Top of Records provided

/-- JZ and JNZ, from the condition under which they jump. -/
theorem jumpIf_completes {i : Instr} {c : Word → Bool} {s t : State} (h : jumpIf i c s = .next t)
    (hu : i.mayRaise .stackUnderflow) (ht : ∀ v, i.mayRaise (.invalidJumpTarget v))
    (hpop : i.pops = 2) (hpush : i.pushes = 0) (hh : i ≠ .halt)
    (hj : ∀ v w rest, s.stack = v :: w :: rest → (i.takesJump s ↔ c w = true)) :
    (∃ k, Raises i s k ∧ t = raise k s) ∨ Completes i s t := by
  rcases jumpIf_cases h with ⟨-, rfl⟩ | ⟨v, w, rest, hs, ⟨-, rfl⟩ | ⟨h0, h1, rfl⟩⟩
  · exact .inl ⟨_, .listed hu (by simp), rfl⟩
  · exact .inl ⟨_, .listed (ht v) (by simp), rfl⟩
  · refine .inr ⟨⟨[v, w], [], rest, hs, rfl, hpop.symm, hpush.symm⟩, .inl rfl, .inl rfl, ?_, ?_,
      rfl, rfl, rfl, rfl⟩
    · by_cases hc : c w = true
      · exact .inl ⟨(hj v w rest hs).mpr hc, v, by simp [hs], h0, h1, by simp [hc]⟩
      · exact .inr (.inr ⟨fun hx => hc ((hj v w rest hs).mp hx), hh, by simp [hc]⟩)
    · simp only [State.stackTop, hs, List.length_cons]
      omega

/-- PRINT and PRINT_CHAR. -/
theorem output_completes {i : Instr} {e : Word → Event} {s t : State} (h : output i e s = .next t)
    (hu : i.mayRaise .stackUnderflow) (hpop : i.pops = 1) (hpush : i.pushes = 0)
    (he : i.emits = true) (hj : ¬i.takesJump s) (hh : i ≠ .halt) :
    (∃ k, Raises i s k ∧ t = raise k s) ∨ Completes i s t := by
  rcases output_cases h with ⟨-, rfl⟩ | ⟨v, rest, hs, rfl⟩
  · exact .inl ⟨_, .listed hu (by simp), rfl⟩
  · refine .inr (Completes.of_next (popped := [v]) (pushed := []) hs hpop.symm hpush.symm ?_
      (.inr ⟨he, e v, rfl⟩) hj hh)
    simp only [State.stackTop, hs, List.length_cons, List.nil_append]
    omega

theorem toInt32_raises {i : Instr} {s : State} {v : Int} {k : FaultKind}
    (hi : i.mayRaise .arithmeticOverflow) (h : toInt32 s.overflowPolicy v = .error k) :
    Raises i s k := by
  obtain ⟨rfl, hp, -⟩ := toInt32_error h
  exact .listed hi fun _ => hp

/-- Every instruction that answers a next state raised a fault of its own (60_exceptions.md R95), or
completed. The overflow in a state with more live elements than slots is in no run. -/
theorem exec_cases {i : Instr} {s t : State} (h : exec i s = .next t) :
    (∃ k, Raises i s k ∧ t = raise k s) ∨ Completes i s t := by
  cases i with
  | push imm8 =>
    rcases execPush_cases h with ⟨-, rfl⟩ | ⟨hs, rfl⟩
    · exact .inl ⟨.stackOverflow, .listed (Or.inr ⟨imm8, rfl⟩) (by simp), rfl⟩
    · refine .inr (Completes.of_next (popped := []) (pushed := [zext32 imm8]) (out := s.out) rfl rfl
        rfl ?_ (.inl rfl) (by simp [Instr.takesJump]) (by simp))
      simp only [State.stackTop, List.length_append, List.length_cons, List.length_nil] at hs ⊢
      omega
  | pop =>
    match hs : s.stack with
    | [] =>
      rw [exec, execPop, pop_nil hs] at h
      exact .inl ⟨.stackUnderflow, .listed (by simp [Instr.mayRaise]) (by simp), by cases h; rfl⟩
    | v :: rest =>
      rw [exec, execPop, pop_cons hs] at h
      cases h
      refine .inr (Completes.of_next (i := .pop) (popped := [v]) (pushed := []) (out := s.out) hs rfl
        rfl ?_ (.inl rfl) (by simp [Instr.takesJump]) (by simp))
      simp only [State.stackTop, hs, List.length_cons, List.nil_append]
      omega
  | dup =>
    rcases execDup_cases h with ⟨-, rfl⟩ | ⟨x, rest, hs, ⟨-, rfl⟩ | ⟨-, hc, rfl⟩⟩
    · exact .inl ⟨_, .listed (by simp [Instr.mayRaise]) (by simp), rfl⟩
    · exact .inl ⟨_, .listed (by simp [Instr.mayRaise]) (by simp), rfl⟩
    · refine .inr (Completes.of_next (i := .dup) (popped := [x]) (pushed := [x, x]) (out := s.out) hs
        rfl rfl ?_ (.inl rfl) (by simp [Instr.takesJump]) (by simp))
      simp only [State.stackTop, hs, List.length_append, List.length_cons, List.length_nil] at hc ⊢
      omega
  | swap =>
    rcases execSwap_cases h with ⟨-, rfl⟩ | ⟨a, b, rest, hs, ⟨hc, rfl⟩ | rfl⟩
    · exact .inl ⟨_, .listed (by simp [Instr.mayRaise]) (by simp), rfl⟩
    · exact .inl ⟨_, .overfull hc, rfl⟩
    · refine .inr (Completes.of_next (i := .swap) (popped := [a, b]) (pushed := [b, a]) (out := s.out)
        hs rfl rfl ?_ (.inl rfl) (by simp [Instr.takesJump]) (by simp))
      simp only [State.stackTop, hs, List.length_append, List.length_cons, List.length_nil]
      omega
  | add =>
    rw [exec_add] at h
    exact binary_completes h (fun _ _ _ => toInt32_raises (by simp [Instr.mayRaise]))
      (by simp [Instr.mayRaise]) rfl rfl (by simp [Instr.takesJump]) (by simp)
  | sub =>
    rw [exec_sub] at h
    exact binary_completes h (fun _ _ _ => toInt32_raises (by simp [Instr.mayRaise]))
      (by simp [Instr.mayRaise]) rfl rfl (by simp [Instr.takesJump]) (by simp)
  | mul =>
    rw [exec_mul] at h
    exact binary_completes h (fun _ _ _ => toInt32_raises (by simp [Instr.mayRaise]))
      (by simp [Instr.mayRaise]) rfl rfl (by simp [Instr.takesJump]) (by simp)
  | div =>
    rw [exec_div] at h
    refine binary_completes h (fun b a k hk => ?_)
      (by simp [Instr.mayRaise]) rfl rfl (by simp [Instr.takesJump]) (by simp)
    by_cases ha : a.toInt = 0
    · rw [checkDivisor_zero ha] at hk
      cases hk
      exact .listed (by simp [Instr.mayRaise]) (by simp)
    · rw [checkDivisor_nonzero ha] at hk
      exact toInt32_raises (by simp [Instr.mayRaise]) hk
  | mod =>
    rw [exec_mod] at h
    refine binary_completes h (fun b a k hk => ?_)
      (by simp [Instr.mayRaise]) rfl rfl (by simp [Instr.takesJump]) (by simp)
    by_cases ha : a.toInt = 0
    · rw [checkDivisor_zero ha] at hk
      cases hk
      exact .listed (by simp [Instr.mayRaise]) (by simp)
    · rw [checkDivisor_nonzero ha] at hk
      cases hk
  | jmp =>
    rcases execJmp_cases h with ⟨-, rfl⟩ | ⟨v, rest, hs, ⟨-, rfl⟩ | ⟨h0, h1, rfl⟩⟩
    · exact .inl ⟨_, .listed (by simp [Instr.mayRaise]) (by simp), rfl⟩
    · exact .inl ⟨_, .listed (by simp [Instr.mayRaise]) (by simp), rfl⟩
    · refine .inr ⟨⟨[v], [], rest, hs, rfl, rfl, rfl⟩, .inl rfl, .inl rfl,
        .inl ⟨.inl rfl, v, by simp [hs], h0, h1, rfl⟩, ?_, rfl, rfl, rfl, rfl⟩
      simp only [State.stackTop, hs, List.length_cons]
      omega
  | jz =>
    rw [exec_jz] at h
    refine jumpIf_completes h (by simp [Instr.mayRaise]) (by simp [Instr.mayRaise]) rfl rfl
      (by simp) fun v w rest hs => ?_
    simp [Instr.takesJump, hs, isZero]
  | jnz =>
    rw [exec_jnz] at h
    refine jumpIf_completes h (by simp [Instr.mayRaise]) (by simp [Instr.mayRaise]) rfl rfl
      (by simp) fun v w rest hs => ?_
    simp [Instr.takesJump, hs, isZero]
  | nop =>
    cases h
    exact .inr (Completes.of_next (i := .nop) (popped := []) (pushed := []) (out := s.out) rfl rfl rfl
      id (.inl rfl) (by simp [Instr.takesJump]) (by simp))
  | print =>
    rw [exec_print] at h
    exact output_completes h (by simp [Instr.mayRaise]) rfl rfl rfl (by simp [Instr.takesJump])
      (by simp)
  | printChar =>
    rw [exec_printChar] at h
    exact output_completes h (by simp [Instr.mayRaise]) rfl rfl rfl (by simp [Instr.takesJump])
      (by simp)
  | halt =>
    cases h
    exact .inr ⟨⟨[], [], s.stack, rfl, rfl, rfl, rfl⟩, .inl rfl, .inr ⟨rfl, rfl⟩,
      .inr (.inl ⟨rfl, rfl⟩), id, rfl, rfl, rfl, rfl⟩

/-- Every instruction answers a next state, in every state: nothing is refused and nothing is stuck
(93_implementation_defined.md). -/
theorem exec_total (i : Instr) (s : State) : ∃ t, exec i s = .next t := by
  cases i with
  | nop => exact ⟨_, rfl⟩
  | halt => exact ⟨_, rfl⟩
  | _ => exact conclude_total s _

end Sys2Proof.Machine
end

Bottom of Records provided
Top of Records provided

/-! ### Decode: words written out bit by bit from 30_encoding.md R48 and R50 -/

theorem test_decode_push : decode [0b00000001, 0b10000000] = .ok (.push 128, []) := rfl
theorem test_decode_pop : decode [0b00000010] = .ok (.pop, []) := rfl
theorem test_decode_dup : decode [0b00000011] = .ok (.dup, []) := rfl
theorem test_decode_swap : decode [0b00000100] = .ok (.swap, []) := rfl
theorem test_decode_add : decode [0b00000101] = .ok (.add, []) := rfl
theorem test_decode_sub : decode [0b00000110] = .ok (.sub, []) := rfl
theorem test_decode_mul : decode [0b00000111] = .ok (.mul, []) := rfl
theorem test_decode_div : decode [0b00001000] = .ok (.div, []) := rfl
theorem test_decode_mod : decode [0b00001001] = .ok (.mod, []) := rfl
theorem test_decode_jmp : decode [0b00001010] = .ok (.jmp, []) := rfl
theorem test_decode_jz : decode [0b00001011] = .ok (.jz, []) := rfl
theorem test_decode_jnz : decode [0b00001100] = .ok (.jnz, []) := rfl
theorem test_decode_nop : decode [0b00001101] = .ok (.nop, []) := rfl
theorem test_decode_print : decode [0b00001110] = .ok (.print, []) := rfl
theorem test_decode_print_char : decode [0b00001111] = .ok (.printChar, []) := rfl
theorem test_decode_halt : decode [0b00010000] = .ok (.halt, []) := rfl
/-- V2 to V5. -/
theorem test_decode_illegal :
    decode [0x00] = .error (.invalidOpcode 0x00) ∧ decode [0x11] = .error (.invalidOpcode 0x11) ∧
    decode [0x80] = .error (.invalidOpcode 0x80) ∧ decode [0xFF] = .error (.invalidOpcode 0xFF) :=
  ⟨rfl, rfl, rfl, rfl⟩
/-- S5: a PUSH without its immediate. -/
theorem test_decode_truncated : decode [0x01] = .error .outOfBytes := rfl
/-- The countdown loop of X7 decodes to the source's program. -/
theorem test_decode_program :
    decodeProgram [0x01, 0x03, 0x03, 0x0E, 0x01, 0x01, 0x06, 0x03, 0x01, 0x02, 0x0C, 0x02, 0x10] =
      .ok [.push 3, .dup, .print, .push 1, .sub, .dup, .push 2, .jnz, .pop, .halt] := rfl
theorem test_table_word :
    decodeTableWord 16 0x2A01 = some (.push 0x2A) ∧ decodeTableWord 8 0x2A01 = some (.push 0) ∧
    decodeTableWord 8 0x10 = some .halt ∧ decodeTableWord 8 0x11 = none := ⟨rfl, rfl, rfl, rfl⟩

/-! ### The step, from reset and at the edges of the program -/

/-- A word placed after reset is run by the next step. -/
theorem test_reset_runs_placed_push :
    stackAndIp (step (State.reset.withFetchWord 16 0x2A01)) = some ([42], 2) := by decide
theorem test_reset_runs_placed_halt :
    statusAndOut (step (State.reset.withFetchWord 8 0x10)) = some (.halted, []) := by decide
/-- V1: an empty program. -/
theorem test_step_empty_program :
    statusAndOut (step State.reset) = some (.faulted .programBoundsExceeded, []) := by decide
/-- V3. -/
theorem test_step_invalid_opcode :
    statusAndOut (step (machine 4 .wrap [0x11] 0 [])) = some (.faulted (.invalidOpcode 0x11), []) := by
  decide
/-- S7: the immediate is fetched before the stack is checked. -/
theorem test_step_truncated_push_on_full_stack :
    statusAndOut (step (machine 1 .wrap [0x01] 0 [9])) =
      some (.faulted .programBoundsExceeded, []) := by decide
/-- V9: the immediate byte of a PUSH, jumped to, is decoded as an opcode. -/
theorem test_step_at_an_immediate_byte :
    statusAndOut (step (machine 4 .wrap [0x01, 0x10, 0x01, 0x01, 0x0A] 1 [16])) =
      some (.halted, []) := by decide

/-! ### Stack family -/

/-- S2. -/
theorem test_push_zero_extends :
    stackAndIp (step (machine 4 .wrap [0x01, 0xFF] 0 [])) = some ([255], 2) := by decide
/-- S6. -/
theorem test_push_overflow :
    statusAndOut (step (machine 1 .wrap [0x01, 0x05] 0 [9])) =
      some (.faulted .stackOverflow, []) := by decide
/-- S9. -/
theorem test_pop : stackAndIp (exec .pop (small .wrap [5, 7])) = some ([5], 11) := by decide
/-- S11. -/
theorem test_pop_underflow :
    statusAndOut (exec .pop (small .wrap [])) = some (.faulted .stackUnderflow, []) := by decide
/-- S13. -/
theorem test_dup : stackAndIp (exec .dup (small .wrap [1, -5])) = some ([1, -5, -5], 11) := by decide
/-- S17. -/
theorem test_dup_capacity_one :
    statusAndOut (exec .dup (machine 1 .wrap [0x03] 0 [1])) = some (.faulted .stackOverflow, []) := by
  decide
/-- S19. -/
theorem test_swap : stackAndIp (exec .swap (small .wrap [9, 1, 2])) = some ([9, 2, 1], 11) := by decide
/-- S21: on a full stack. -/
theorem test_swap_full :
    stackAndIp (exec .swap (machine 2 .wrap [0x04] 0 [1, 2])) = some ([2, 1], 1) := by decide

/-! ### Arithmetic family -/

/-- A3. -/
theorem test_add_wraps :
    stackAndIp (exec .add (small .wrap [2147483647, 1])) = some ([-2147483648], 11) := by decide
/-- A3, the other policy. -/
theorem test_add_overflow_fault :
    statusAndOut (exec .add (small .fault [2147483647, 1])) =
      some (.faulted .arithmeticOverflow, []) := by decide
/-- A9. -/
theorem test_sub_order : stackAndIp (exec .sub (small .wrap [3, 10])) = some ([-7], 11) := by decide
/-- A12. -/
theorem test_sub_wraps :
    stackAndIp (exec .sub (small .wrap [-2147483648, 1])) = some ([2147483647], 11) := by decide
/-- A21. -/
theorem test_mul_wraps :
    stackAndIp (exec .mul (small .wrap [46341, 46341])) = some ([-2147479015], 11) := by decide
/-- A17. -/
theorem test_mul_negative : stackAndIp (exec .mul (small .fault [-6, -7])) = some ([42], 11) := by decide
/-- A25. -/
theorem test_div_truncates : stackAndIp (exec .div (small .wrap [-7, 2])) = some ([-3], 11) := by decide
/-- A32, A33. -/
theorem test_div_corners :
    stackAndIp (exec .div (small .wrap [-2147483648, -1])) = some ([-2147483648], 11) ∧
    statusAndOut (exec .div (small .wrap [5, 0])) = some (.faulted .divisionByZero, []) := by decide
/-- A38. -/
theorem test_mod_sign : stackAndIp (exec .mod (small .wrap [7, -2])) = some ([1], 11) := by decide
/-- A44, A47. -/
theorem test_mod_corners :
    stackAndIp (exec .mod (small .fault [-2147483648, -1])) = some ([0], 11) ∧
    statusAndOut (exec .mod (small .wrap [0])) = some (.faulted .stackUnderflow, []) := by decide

Bottom of Records provided
Top of Records provided

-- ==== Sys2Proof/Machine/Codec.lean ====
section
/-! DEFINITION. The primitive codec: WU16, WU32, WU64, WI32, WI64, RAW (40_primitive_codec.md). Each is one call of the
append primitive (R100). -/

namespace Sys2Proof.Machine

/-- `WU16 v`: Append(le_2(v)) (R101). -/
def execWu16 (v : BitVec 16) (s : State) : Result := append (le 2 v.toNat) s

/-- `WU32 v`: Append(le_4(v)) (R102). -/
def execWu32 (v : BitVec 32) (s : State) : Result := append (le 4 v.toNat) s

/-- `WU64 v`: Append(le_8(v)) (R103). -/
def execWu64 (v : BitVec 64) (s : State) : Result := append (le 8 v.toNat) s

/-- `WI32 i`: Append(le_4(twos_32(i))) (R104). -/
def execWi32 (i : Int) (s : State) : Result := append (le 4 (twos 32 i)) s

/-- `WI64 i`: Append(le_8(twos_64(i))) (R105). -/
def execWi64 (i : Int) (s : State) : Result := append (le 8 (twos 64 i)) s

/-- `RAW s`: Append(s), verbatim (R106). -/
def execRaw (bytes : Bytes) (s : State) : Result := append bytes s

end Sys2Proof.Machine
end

Bottom of Records provided

**Required work**
Proceeding from the line containing "theorem test_sub_order : stackAndIp" through the line containing "statusAndOut (exec .mod", transcribe the lines above exactly, both end lines included.

**Exercise response**
theorem test_sub_order : stackAndIp (exec .sub (small .wrap [3, 10])) = some ([-7], 11) := by decide
/-- A12. -/
theorem test_sub_wraps :
    stackAndIp (exec .sub (small .wrap [-2147483648, 1])) = some ([2147483647], 11) := by decide
/-- A21. -/
theorem test_mul_wraps :
    stackAndIp (exec .mul (small .wrap [46341, 46341])) = some ([-2147479015], 11) := by decide
/-- A17. -/
theorem test_mul_negative : stackAndIp (exec .mul (small .fault [-6, -7])) = some ([42], 11) := by decide
/-- A25. -/
theorem test_div_truncates : stackAndIp (exec .div (small .wrap [-7, 2])) = some ([-3], 11) := by decide
/-- A32, A33. -/
theorem test_div_corners :
    stackAndIp (exec .div (small .wrap [-2147483648, -1])) = some ([-2147483648], 11) ∧
    statusAndOut (exec .div (small .wrap [5, 0])) = some (.faulted .divisionByZero, []) := by decide
/-- A38. -/
theorem test_mod_sign : stackAndIp (exec .mod (small .wrap [7, -2])) = some ([1], 11) := by decide
/-- A44, A47. -/
theorem test_mod_corners :
    stackAndIp (exec .mod (small .fault [-2147483648, -1])) = some ([0], 11) ∧
    statusAndOut (exec .mod (small .wrap [0])) = some (.faulted .stackUnderflow, []) := by decide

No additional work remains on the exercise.